Your assignment: Each line below from the one containing "completionRecordWrite (graph : Nat)" through the one containing "deriving DecidableEq, Repr" is to be given again exactly, and no line outside that span.

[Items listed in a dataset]
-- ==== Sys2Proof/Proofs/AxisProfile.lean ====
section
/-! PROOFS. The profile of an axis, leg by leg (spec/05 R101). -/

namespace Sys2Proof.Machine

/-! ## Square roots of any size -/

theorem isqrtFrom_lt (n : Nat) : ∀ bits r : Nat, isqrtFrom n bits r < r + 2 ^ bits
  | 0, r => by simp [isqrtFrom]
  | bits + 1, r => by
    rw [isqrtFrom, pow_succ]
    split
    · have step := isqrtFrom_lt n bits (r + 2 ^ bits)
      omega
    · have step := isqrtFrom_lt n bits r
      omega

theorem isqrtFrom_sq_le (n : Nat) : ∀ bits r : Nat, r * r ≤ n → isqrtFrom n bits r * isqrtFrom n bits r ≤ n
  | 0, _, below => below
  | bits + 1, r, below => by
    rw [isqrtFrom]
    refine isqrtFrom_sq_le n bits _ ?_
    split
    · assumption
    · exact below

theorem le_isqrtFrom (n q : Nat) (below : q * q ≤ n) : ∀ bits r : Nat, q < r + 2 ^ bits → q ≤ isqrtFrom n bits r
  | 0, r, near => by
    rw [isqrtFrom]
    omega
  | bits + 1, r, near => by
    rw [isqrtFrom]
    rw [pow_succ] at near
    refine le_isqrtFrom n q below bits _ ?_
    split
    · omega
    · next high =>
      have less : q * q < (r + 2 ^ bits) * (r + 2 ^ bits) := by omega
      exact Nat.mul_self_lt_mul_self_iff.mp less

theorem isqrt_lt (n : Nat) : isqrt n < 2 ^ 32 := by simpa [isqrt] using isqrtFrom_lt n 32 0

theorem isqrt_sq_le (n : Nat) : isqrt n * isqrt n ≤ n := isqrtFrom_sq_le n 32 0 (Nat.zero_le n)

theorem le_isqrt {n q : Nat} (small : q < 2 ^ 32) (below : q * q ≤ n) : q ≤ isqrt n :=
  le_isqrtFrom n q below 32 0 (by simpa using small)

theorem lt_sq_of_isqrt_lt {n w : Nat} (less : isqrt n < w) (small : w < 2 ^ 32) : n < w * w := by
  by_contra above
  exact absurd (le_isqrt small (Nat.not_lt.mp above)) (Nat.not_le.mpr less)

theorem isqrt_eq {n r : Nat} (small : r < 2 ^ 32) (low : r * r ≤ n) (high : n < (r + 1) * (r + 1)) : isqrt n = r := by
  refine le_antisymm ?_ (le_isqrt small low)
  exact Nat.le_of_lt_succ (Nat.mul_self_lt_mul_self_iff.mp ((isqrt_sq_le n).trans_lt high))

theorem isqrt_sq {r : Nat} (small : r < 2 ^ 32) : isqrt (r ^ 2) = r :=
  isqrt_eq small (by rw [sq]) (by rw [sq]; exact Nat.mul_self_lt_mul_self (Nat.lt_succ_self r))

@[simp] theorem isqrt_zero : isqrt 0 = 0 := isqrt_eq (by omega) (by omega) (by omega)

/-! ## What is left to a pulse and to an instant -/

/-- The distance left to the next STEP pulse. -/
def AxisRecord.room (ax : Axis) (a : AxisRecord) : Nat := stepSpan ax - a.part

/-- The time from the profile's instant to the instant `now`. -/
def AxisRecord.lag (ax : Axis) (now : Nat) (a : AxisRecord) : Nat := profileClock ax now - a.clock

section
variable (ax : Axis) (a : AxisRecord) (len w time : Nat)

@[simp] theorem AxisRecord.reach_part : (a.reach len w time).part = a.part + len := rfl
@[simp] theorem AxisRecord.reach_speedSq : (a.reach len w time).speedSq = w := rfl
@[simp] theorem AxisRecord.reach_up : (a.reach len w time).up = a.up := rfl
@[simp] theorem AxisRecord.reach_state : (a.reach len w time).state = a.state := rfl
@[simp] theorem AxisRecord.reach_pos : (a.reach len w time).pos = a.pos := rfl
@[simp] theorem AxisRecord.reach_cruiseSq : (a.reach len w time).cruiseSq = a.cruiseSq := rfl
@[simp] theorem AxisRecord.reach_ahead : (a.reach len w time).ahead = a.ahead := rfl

* * *

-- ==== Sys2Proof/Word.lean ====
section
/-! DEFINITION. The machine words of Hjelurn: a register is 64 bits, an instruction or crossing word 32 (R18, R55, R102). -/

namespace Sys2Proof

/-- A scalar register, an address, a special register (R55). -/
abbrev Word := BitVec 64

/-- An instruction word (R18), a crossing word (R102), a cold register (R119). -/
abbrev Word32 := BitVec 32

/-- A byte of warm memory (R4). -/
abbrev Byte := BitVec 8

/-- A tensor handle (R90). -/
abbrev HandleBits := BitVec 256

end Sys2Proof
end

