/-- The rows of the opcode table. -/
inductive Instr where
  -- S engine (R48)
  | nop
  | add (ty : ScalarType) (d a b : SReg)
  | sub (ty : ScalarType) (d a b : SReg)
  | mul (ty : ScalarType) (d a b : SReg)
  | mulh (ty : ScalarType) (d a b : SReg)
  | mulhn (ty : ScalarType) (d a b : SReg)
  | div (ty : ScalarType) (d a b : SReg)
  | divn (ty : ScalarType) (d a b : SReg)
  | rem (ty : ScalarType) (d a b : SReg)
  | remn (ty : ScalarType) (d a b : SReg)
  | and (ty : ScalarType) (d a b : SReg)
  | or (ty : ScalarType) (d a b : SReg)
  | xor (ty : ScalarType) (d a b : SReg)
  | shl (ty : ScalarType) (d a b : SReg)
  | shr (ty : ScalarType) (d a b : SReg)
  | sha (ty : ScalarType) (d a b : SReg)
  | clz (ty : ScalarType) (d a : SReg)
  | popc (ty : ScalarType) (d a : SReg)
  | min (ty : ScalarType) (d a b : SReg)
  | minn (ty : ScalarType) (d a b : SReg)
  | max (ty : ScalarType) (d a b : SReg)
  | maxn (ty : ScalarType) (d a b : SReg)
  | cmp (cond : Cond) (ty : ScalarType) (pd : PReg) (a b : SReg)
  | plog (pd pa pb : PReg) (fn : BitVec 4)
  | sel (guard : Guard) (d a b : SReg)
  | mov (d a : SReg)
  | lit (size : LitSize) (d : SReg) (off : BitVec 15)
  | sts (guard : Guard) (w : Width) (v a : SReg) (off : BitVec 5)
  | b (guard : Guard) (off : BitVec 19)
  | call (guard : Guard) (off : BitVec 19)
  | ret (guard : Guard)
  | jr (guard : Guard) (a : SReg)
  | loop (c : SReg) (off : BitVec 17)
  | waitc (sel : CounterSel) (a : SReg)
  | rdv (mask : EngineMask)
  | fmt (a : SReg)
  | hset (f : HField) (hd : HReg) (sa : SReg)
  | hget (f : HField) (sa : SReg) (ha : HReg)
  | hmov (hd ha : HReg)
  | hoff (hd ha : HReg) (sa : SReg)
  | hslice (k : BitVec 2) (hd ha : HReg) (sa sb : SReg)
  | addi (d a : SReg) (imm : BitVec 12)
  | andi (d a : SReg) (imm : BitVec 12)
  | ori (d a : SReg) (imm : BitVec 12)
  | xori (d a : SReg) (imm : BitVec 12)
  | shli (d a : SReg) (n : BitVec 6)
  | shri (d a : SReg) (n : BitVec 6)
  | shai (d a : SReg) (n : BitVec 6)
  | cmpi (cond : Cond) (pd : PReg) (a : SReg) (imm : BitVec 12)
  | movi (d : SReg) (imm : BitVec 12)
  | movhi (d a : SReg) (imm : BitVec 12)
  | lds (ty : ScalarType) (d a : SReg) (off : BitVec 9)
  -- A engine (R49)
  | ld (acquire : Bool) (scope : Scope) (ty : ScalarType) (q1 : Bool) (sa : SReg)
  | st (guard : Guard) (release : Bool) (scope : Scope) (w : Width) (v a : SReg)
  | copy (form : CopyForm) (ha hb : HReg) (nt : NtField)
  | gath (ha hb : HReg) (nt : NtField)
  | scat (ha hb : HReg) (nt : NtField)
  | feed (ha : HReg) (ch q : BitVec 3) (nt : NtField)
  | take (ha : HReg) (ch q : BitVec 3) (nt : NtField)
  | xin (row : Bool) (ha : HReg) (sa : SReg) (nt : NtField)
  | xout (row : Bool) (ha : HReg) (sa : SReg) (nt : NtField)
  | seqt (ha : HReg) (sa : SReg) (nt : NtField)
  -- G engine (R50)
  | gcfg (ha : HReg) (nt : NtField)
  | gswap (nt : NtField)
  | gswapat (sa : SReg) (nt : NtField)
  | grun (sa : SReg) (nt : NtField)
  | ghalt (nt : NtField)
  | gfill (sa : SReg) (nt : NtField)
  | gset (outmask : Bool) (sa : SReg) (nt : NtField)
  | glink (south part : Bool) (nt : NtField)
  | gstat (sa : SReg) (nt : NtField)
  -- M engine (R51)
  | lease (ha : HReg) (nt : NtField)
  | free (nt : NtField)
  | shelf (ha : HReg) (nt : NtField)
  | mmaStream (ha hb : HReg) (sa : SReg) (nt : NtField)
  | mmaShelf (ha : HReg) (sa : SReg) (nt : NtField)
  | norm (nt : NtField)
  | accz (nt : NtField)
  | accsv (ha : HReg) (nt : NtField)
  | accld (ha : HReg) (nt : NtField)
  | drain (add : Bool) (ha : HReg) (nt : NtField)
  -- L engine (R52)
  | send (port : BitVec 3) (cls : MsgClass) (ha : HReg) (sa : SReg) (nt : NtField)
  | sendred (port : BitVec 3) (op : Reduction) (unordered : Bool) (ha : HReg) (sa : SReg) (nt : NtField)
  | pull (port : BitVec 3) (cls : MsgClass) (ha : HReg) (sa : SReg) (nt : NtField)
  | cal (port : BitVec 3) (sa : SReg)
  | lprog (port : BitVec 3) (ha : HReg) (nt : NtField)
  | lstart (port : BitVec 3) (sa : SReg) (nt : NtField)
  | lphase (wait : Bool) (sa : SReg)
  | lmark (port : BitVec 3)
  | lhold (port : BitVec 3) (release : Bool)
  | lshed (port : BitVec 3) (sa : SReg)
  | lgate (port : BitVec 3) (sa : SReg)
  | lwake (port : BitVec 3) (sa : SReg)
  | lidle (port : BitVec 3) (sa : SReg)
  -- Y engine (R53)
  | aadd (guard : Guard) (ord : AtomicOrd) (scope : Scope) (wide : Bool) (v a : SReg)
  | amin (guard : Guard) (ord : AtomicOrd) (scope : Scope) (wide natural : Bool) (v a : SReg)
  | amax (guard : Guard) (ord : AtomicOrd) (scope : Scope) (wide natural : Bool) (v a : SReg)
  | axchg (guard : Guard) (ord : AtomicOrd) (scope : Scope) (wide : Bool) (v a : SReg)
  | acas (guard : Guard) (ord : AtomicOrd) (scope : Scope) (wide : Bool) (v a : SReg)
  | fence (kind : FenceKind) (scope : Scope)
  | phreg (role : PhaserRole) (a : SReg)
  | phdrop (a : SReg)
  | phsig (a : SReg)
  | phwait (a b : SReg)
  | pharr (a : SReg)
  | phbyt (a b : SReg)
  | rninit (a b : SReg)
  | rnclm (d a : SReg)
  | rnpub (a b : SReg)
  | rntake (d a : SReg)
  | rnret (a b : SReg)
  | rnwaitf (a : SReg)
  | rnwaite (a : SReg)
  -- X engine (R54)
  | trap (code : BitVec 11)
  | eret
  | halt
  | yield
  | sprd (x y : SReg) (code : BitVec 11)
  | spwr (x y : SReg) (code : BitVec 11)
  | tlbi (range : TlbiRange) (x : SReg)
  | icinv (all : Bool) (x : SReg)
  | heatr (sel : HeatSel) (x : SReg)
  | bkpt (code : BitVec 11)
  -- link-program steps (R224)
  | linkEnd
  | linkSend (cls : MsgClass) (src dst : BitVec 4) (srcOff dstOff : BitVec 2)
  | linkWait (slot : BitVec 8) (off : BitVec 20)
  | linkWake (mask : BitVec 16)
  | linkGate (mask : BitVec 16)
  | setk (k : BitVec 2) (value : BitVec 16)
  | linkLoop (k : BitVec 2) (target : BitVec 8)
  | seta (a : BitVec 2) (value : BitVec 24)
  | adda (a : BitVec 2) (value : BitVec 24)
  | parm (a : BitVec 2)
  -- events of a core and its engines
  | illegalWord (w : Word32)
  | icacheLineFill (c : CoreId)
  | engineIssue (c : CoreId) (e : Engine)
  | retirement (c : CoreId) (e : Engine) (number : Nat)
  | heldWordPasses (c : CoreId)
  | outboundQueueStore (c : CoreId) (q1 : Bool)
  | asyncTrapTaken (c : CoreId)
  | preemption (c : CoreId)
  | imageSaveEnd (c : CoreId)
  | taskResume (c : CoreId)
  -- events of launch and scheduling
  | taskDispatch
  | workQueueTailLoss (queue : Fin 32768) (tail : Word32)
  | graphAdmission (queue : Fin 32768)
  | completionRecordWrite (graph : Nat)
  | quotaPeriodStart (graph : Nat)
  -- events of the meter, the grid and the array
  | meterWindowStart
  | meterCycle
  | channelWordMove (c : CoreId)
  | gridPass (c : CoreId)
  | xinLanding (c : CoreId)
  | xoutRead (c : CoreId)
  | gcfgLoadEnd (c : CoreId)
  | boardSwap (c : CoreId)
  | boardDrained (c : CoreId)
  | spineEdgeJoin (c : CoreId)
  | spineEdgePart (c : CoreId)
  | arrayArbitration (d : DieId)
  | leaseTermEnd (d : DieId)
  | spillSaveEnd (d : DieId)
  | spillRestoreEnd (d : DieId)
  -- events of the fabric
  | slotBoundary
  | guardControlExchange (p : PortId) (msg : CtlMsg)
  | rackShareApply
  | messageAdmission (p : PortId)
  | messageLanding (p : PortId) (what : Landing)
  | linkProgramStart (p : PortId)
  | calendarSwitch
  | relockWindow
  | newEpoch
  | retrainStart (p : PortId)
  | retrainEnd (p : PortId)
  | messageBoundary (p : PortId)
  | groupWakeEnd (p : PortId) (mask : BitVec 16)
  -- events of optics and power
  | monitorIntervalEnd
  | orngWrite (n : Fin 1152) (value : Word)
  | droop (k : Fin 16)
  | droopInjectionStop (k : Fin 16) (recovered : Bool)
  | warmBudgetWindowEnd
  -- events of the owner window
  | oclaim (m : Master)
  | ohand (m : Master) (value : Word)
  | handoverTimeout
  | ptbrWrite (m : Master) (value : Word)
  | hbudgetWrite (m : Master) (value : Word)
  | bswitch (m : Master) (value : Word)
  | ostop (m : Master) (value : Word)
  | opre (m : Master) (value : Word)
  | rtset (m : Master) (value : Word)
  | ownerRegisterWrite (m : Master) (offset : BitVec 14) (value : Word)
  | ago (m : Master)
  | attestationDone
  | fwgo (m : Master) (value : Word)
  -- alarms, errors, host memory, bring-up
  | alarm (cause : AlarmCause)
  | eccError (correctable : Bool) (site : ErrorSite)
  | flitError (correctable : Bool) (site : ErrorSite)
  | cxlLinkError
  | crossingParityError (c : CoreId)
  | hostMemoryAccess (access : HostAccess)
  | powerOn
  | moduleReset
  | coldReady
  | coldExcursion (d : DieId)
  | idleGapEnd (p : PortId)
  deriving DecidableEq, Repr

Output for this exercise:
  | completionRecordWrite (graph : Nat)
  | quotaPeriodStart (graph : Nat)
  -- events of the meter, the grid and the array
  | meterWindowStart
  | meterCycle
  | channelWordMove (c : CoreId)
  | gridPass (c : CoreId)
  | xinLanding (c : CoreId)
  | xoutRead (c : CoreId)
  | gcfgLoadEnd (c : CoreId)
  | boardSwap (c : CoreId)
  | boardDrained (c : CoreId)
  | spineEdgeJoin (c : CoreId)
  | spineEdgePart (c : CoreId)
  | arrayArbitration (d : DieId)
  | leaseTermEnd (d : DieId)
  | spillSaveEnd (d : DieId)
  | spillRestoreEnd (d : DieId)
  -- events of the fabric
  | slotBoundary
  | guardControlExchange (p : PortId) (msg : CtlMsg)
  | rackShareApply
  | messageAdmission (p : PortId)
  | messageLanding (p : PortId) (what : Landing)
  | linkProgramStart (p : PortId)
  | calendarSwitch
  | relockWindow
  | newEpoch
  | retrainStart (p : PortId)
  | retrainEnd (p : PortId)
  | messageBoundary (p : PortId)
  | groupWakeEnd (p : PortId) (mask : BitVec 16)
  -- events of optics and power
  | monitorIntervalEnd
  | orngWrite (n : Fin 1152) (value : Word)
  | droop (k : Fin 16)
  | droopInjectionStop (k : Fin 16) (recovered : Bool)
  | warmBudgetWindowEnd
  -- events of the owner window
  | oclaim (m : Master)
  | ohand (m : Master) (value : Word)
  | handoverTimeout
  | ptbrWrite (m : Master) (value : Word)
  | hbudgetWrite (m : Master) (value : Word)
  | bswitch (m : Master) (value : Word)
  | ostop (m : Master) (value : Word)
  | opre (m : Master) (value : Word)
  | rtset (m : Master) (value : Word)
  | ownerRegisterWrite (m : Master) (offset : BitVec 14) (value : Word)
  | ago (m : Master)
  | attestationDone
  | fwgo (m : Master) (value : Word)
  -- alarms, errors, host memory, bring-up
  | alarm (cause : AlarmCause)
  | eccError (correctable : Bool) (site : ErrorSite)
  | flitError (correctable : Bool) (site : ErrorSite)
  | cxlLinkError
  | crossingParityError (c : CoreId)
  | hostMemoryAccess (access : HostAccess)
  | powerOn
  | moduleReset
  | coldReady
  | coldExcursion (d : DieId)
  | idleGapEnd (p : PortId)
  deriving DecidableEq, Repr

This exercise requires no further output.